▶ _EXERCISE OBJECTIVE_: Please go line by line through the material and copy each one containing the word "trans".

****************************************

/-! ### The operations as updates of the state -/

theorem exec_otpGet {tag : U32} {base bufSize : Nat} {s : State} {st : Status} {mem : Memory}
    (h : otpGet tag base bufSize s = (st, mem)) :
    exec (.otpGet tag base bufSize) s = .next { s with caller := mem, returns := s.returns ++ [.status st] } :=
  congrArg (fun r => Host.Outcome.next (otsReturn r s)) h

theorem exec_otpGetValue {raw : Vector Byte 8} {offset base bufSize : Nat} {s : State} {st : Status} {mem : Memory}
    (h : otpGetValue raw offset base bufSize s = (st, mem)) :
    exec (.otpGetValue raw offset base bufSize) s =
      .next { s with caller := mem, returns := s.returns ++ [.status st] } :=
  congrArg (fun r => Host.Outcome.next (otsReturn r s)) h

/-! ### The scan -/

/-- A record inside the region is one of the records left. -/
theorem exists_recordsLeft_succ {off fuel : Nat} (hfuel : off + 8 * fuel = Config.tagEnd) (hoff : off < Config.tagEnd) :
    ∃ left, fuel = left + 1 ∧ off + 8 + 8 * left = Config.tagEnd := by
  cases fuel with
  | zero => omega
  | succ left => exact ⟨left, rfl, by omega⟩

/-- Wherever the scan comes by the rules, the records left from there decide its result. -/
theorem otpScan_of_scanReaches {s : State} {tag : U32} {off : Nat} {skip : Bool} (h : ScanReaches s tag off skip) :
    ∃ fuel, off + 8 * fuel = Config.tagEnd ∧
      otpScan s tag recordCount Config.tagStart false = otpScan s tag fuel off skip := by
  induction h with
  | start => exact ⟨recordCount, rfl, rfl⟩
  | invalid _ hoff hread hv ih =>
    obtain ⟨fuel, hfuel, heq⟩ := ih
    obtain ⟨left, rfl, hleft⟩ := exists_recordsLeft_succ hfuel hoff
    exact ⟨left, hleft, heq.trans (otpScan_invalid s tag left _ hoff hread hv)⟩
  | other _ hoff hread hv ht ih =>
    obtain ⟨fuel, hfuel, heq⟩ := ih
    obtain ⟨left, rfl, hleft⟩ := exists_recordsLeft_succ hfuel hoff
    exact ⟨left, hleft, heq.trans (otpScan_other s tag left _ hoff hread hv ht)⟩
  | skipped _ hoff hread ih =>
    obtain ⟨fuel, hfuel, heq⟩ := ih
    obtain ⟨left, rfl, hleft⟩ := exists_recordsLeft_succ hfuel hoff
    exact ⟨left, hleft, heq.trans (otpScan_skipped s tag left _ hoff hread)⟩

/-- Settles O39: what the scan answers where it comes to decides OTP_GET. -/
theorem otpGetFollowsTheScanRules : Obligations.OtpGetFollowsTheScanRules := by
  intro s tag base bufSize off skip h
  obtain ⟨fuel, hfuel, hscan⟩ := otpScan_of_scanReaches h
  refine ⟨fun raw hskip hoff hread hv ht => ?_, fun hoff => ?_, fun hoff hread => ?_⟩
  · obtain ⟨left, rfl, -⟩ := exists_recordsLeft_succ hfuel hoff
    rw [hskip, otpScan_found s tag left off hoff hread hv ht] at hscan
    exact exec_otpGet (by rw [otpGet, hscan])
  · rw [otpScan_end s tag fuel off skip hoff] at hscan
    exact exec_otpGet (by rw [otpGet, hscan])
  · obtain ⟨left, rfl, -⟩ := exists_recordsLeft_succ hfuel hoff
    rw [otpScan_unreadable s tag left off skip hoff hread] at hscan
    exact exec_otpGet (by rw [otpGet, hscan])

/-- What the scan finds carries the tag (R224). -/
theorem recordTag_of_otpScan_found {s : State} {tag : U32} {fuel off headOff : Nat} {skip : Bool} {head : Vector Byte 8}
    (h : otpScan s tag fuel off skip = .found head headOff) :
    (recordTag s.params.tagIdB7Bit head).setWidth 32 = tag := by
  induction fuel generalizing off skip with
  | zero => cases h
  | succ fuel ih =>
    by_cases hoff : off < Config.tagEnd
    · cases hread : otpRead s off with
      | none => rw [otpScan_unreadable s tag fuel off skip hoff hread] at h; cases h
      | some raw =>
        cases skip with
        | true => exact ih ((otpScan_skipped s tag fuel off hoff hread).symm.trans h)
        | false =>
          cases hv : recordValid raw with
          | false => exact ih ((otpScan_invalid s tag fuel off hoff hread hv).symm.trans h)
          | true =>
            by_cases ht : (recordTag s.params.tagIdB7Bit raw).setWidth 32 = tag
            · rw [otpScan_found s tag fuel off hoff hread hv ht] at h
              cases h
              exact ht
            · exact ih ((otpScan_other s tag fuel off hoff hread hv ht).symm.trans h)
    · rw [otpScan_end s tag (fuel + 1) off skip (Nat.not_lt.mp hoff)] at h
      cases h

/-- A tag has 9 bits, so the scan for a larger number finds no record (R222). -/
theorem otpScan_ne_found_of_wide {tag : U32} (htag : 0x1FF < tag.toNat) (s : State) (fuel off : Nat) (skip : Bool)
    (raw : Vector Byte 8) (headOff : Nat) : otpScan s tag fuel off skip ≠ .found raw headOff := by
  intro h
  have hlt := (recordTag s.params.tagIdB7Bit raw).isLt
  rw [← recordTag_of_otpScan_found h, BitVec.toNat_setWidth] at htag
  omega

/-- Settles O44: the scan ends absent or failed. -/
theorem wideTagNeverMatches : Obligations.WideTagNeverMatches := by
  intro tag base bufSize s htag
  cases hscan : otpScan s tag recordCount Config.tagStart false with
  | found raw off => exact absurd hscan (otpScan_ne_found_of_wide htag s _ _ _ raw off)
  | absent => exact ⟨.enoent, .inl rfl, exec_otpGet (by rw [otpGet, hscan])⟩
  | failed => exact ⟨.eio, .inr rfl, exec_otpGet (by rw [otpGet, hscan])⟩

/-! ### The caller's buffer -/

/-- The frame laws' cases of an answer, read as a bound on a count (R230) and what -ENOENT leaves (R231). -/
theorem count_le_and_absent_keeps {r : Status × Memory} {bufSize : Nat} {m : Memory}
    (h : (∃ n, r.1 = .count n ∧ n ≤ bufSize) ∨ r.1 = .eio ∨ r.1 = .ebadf ∨ r = (.enoent, m)) :
    (∀ n, r.1 = .count n → n ≤ bufSize) ∧ (r.1 = .enoent → r.2 = m) := by
  obtain ⟨st, mem⟩ := r
  rcases h with ⟨k, rfl, hle⟩ | rfl | rfl | heq
  · exact ⟨fun n hn => by cases hn; exact hle, nofun⟩
  · exact ⟨nofun, nofun⟩
  · exact ⟨nofun, nofun⟩
  · cases heq
    exact ⟨nofun, fun _ => rfl⟩

/-- Settles O40, from what each of the two operations keeps. -/
theorem otpOperationsStayInTheBuffer : Obligations.OtpOperationsStayInTheBuffer := by
  intro tag raw offset base bufSize s hm i hi
  simp only [List.mem_cons, List.not_mem_nil, or_false] at hi
  rcases hi with rfl | rfl
  · obtain ⟨-, hread, hstatus⟩ := otpGet_frame tag base bufSize s hm
    obtain ⟨hcount, habsent⟩ := count_le_and_absent_keeps hstatus
    exact ⟨_, _, exec_otpGet rfl, hcount, habsent, hread⟩
  · obtain ⟨-, hread, hstatus⟩ := otpGetValue_frame raw offset base bufSize s hm
    obtain ⟨hcount, habsent⟩ := count_le_and_absent_keeps (hstatus.imp_right fun h => h.imp_right .inl)
    exact ⟨_, _, exec_otpGetValue rfl, hcount, habsent, hread⟩

/-! ### The arguments of OTP_GET_VALUE (R226) -/

theorem otpGetValue_of_bad_offset {offset : Nat} (h : offset % 8 ≠ 0 ∨ offset < 4096 ∨ 8192 ≤ offset)
    (raw : Vector Byte 8) (base bufSize : Nat) (s : State) :
    otpGetValue raw offset base bufSize s = (.ebadf, s.caller) := if_pos h

theorem otpGetValue_of_good_offset {offset : Nat} (halign : offset % 8 = 0) (hlow : 4096 ≤ offset)
    (hhigh : offset < 8192) (raw : Vector Byte 8) (base bufSize : Nat) (s : State) :
    otpGetValue raw offset base bufSize s =
      if recordValid raw = false then (.eio, s.caller)
      else otpCopy s base bufSize ((Config.tagEnd - offset) / Config.recSize) raw offset 0
        (Memory.zeroFill s.caller base bufSize) :=
  if_neg (show ¬ (offset % 8 ≠ 0 ∨ offset < 4096 ∨ 8192 ≤ offset) by omega)

/-- Settles O41, by the two checks in their order. -/
theorem otpGetValueChecksItsArguments : Obligations.OtpGetValueChecksItsArguments := by
  refine fun raw offset base bufSize s =>
    ⟨fun hbad => exec_otpGetValue (otpGetValue_of_bad_offset hbad raw base bufSize s),
     fun halign hlow hhigh hsize => exec_otpGetValue ?_⟩
  have hinvalid : recordValid raw = false := by
    rw [← recordSize_eq] at hsize
    rw [Bool.eq_false_iff, ne_eq, recordValid_iff]
    omega
  rw [otpGetValue_of_good_offset halign hlow hhigh, if_pos hinvalid]

/-! ### The copy of a chain -/

theorem Memory.writeBytes_append (m : Memory) (a : Nat) (xs ys : List Byte) :
    Memory.writeBytes m a (xs ++ ys) = Memory.writeBytes (Memory.writeBytes m a xs) (a + xs.length) ys := by
  induction xs generalizing m a with
  | nil => rfl
  | cons x xs ih =>
    rw [List.cons_append, Memory.writeBytes, Memory.writeBytes, ih, List.length_cons, Nat.add_right_comm, Nat.add_assoc]

theorem chainValue_cons (raw : Vector Byte 8) (rest : List (Vector Byte 8)) :
    chainValue (raw :: rest) = recordValue raw ++ chainValue rest := rfl

/-- A record's value and then as much of the rest as there is room for. -/
theorem Memory.writeBytes_take_append (m : Memory) (a : Nat) {xs : List Byte} {n : Nat} (h : xs.length ≤ n)
    (ys : List Byte) : Memory.writeBytes m a ((xs ++ ys).take n) =
      Memory.writeBytes (Memory.writeBytes m a xs) (a + xs.length) (ys.take (n - xs.length)) := by
  rw [List.take_append, List.take_of_length_le h, Memory.writeBytes_append]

****************************************

▶ _TASK SOLUTION_:
    exact ⟨left, hleft, heq.trans (otpScan_invalid s tag left _ hoff hread hv)⟩
    exact ⟨left, hleft, heq.trans (otpScan_other s tag left _ hoff hread hv ht)⟩
    exact ⟨left, hleft, heq.trans (otpScan_skipped s tag left _ hoff hread)⟩
        | true => exact ih ((otpScan_skipped s tag fuel off hoff hread).symm.trans h)
          | false => exact ih ((otpScan_invalid s tag fuel off hoff hread hv).symm.trans h)
            · exact ih ((otpScan_other s tag fuel off hoff hread hv ht).symm.trans h)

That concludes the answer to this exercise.